Янычары-артиллеристы улуг-чорбаджи Неждана, количеством 1 000 воинов при 50 орудиях-топах, смогли без особых затруднений за короткое время выстроить себе долговременный укрепленный лагерь севернее Ходейды на невысоких прибрежных холмах. Как и положено по боевому наставлению, берущему начало от первых янычар почти 200 лет тому назад, «новые воины» выкопали вкруговую на покатых склонах нагорья огневые пушечные позиции и выставили на самых опасных направлениях боевые посты из расчета два орудия на протяженность 300 шагов, дабы без затруднений отбить картечью внезапную вражескую атаку.

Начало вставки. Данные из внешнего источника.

/-- R204, R281, R143, R145, R146. -/
def Obligations.SubtractionInstruction : Prop :=
  ∀ s : State, s.AtBoundary →
    let effect : Byte → Arch → Arch := fun v r => r.loadAlu
      (if r.flag .d = false then sbcBin r.a v (r.flag .c)
        else if isBcd r.a && isBcd v then sbcDec r.a v (r.flag .c) else Config.decimalInvalid .sbc r.a v (r.flag .c))
    RunsImmediate s effect .sbcImm ∧ RunsImmediate s effect .sbcImmEB ∧
      ∀ form ∈ ([.idx .sbcIdx, .zp .sbcZp, .abs .sbcAbs, .idy .sbcIdy, .zpx .sbcZpx, .aby .sbcAby, .abx .sbcAbx] : List MemForm),
        RunsRead s effect form

/-- R205-R208; the flags of cmpStatus and bitStatus are CompareFlags's. -/
def Obligations.CompareInstructions : Prop :=
  ∀ s : State, s.AtBoundary →
    (RunsImmediate s (fun v r => { r with p := cmpStatus r.p r.a v }) .cmpImm ∧
      ∀ form ∈ ([.idx .cmpIdx, .zp .cmpZp, .abs .cmpAbs, .idy .cmpIdy, .zpx .cmpZpx, .aby .cmpAby, .abx .cmpAbx] : List MemForm),
        RunsRead s (fun v r => { r with p := cmpStatus r.p r.a v }) form) ∧
    (RunsImmediate s (fun v r => { r with p := cmpStatus r.p r.x v }) .cpxImm ∧
      ∀ form ∈ ([.zp .cpxZp, .abs .cpxAbs] : List MemForm),
        RunsRead s (fun v r => { r with p := cmpStatus r.p r.x v }) form) ∧
    (RunsImmediate s (fun v r => { r with p := cmpStatus r.p r.y v }) .cpyImm ∧
      ∀ form ∈ ([.zp .cpyZp, .abs .cpyAbs] : List MemForm),
        RunsRead s (fun v r => { r with p := cmpStatus r.p r.y v }) form) ∧
    ∀ form ∈ ([.zp .bitZp, .abs .bitAbs] : List MemForm), RunsRead s (fun v r => { r with p := bitStatus r.p r.a v }) form

/-- R209-R212. -/
def Obligations.RegisterIncrements : Prop :=
  ∀ s : State, s.AtBoundary →
    (Instr.inx.opcode = 0xE8 ∧ RunsImplied s (fun r => { r with x := r.x + 1, p := setNZ r.p (r.x + 1) }) .inx) ∧
    (Instr.iny.opcode = 0xC8 ∧ RunsImplied s (fun r => { r with y := r.y + 1, p := setNZ r.p (r.y + 1) }) .iny) ∧
    (Instr.dex.opcode = 0xCA ∧ RunsImplied s (fun r => { r with x := r.x - 1, p := setNZ r.p (r.x - 1) }) .dex) ∧
    (Instr.dey.opcode = 0x88 ∧ RunsImplied s (fun r => { r with y := r.y - 1, p := setNZ r.p (r.y - 1) }) .dey)

/-- R214-R216, R157. -/
def Obligations.MemoryIncrements : Prop :=
  ∀ s : State, s.AtBoundary → s.mem.wf →
    (∀ form ∈ ([.zp .incZp, .abs .incAbs, .zpx .incZpx, .abx .incAbx] : List MemForm),
      RunsModify s (fun v r => (v + 1, { r with p := setNZ r.p (v + 1) })) form) ∧
    ∀ form ∈ ([.zp .decZp, .abs .decAbs, .zpx .decZpx, .abx .decAbx] : List MemForm),
      RunsModify s (fun v r => (v - 1, { r with p := setNZ r.p (v - 1) })) form

/-- R214, R217-R220; what asl, lsr, rol and ror come to is ShiftResults's. -/
def Obligations.MemoryShifts : Prop :=
  ∀ s : State, s.AtBoundary → s.mem.wf →
    (∀ form ∈ ([.zp .aslZp, .abs .aslAbs, .zpx .aslZpx, .abx .aslAbx] : List MemForm),
      RunsModify s (fun v r => ((asl v).1, { r with p := shiftStatus r.p (asl v) })) form) ∧
    (∀ form ∈ ([.zp .lsrZp, .abs .lsrAbs, .zpx .lsrZpx, .abx .lsrAbx] : List MemForm),
      RunsModify s (fun v r => ((lsr v).1, { r with p := shiftStatus r.p (lsr v) })) form) ∧
    (∀ form ∈ ([.zp .rolZp, .abs .rolAbs, .zpx .rolZpx, .abx .rolAbx] : List MemForm),
      RunsModify s (fun v r => ((rol v (r.flag .c)).1, { r with p := shiftStatus r.p (rol v (r.flag .c)) })) form) ∧
    (∀ form ∈ ([.zp .rorZp, .abs .rorAbs, .zpx .rorZpx, .abx .rorAbx] : List MemForm),
      RunsModify s (fun v r => ((ror v (r.flag .c)).1, { r with p := shiftStatus r.p (ror v (r.flag .c)) })) form)

/-- R213, R217-R220. -/
def Obligations.AccumulatorShifts : Prop :=
  ∀ s : State, s.AtBoundary →
    RunsImplied s (fun r => { r with a := (asl r.a).1, p := shiftStatus r.p (asl r.a) }) .aslA ∧
    RunsImplied s (fun r => { r with a := (lsr r.a).1, p := shiftStatus r.p (lsr r.a) }) .lsrA ∧
    RunsImplied s (fun r => { r with a := (rol r.a (r.flag .c)).1, p := shiftStatus r.p (rol r.a (r.flag .c)) }) .rolA ∧
    RunsImplied s (fun r => { r with a := (ror r.a (r.flag .c)).1, p := shiftStatus r.p (ror r.a (r.flag .c)) }) .rorA

/-- R230, R231, R23, R31. -/
def Obligations.PushInstructions : Prop :=
  ∀ s : State, s.AtBoundary →
    Completes .pha s { s.arch.skip 1 with sp := s.sp - 1, mem := s.mem.write (0x0100 ||| zext16 s.sp).toNat s.a } ∧
    Completes .php s { s.arch.skip 1 with sp := s.sp - 1, mem := s.mem.write (0x0100 ||| zext16 s.sp).toNat (s.p ||| 0x20) }

/-- R232, R233, R23, R30, R31. -/
def Obligations.PullInstructions : Prop :=
  ∀ s : State, s.AtBoundary → let v := s.readByte (0x0100 ||| zext16 (s.sp + 1))
    Completes .pla s { s.arch.skip 1 with sp := s.sp + 1, a := v, p := setNZ s.p v } ∧
    Completes .plp s { s.arch.skip 1 with sp := s.sp + 1, p := (v ||| 0x10) &&& ~~~0x20 }

/-- R234, R235, R56 (c). -/
def Obligations.JumpInstructions : Prop :=
  ∀ (s : State) (k : Word), s.AtBoundary →
    Completes (.jmpAbs k) s { s.arch with pc := k } ∧
    Completes (.jmpInd k) s { s.arch with
      pc := mkWord (s.readByte ((k &&& 0xFF00) ||| ((k + 1) &&& 0x00FF))) (s.readByte k) }

/-- R236. -/
def Obligations.SubroutineCall : Prop :=
  ∀ (s : State) (k : Word), s.AtBoundary → s.mem.wf →
    Completes (.jsr k) s { s.arch.pushWord (s.pc + 2) with
      pc := mkWord (if s.pc + 2 = stackAddr s.sp then hi (s.pc + 2)
        else if s.pc + 2 = stackAddr (s.sp - 1) then lo (s.pc + 2) else hi k) (lo k) }

/-- R237. -/
def Obligations.SubroutineReturn : Prop :=
  ∀ s : State, s.AtBoundary → Completes .rts s { s.arch with
    sp := s.sp + 2, pc := mkWord (s.readByte (stackAddr (s.sp + 2))) (s.readByte (stackAddr (s.sp + 1))) + 1 }

/-- R238, R322. -/
def Obligations.InterruptReturn : Prop :=
  ∀ s : State, s.AtBoundary → Completes .rti s { s.arch with
    sp := s.sp + 3, p := (s.readByte (stackAddr (s.sp + 1)) ||| 0x10) &&& ~~~0x20
    pc := mkWord (s.readByte (stackAddr (s.sp + 3))) (s.readByte (stackAddr (s.sp + 2))) }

Внутри воинского лагеря были построены из камня и известняка пять янычарских казарм, каждая на 200 бойцов, кухня и столовая, конюшня, баня, отхожее место, протяженное здание цейхгауза для хранения запасного обмундирования, снаряжения и вооружения и склад с подвалом для продовольствия. Недалеко на морском побережье был устроен артиллерийский полигон для боевых занятий с молодыми янычарами – аджемогланами.

Но этот воинский стан предназначался всего лишь для одной тысячи бойцов. А для трех пехотных турецких полков – алаев, в которых общее число аскеров насчитывается 15 тысяч, надо в 15 раз больше площади, а свободную землю здесь, вокруг густозаселенной приморской Ходейды, для строительства 75 казарм, не считая прочих необходимых зданий: цейхгауза, столовой, бани и др., – найти очень проблематично.

Правитель горной и равнинной страны Йемен и Хадрамаута султан-имам Мухаммед Бен Исмаил, благообразный старец в длинном мужском белом платье с боковыми разрезами – галабее, в просторных белых же шальварах, ниспадающих на красные туфли без задников с загнутыми вверх носами, и в маленькой желтой чалме на седой голове, принял обоих османских старших офицеров, моряка Бекстала и янычара Неждана, в своем трехэтажном дворце на центральной площади – бедестане Ходейды очень приветливо, долго тряс им руки, заглядывал им в глаза, но не подобострастно, а с большой долей достоинства, расспрашивал их о житье-бытье и угощал их густым напитком «кофе», вкусом в некоторой степени схожим с крепко заваренным черным китайским чаем, и бледно-зелеными клейкими мелкими листочками кустарника ката, от которого настроение долго его жующего человека повышается и он становится веселым и разговорчивым. Морской улуг-дей Бекстал и янычарский улуг-дей Неждан от кофе не отказались, а тарелочки с листьями ката отставили в сторону, на стол – не пристало боевым туркам жевать жвачку, словно жвачное животное.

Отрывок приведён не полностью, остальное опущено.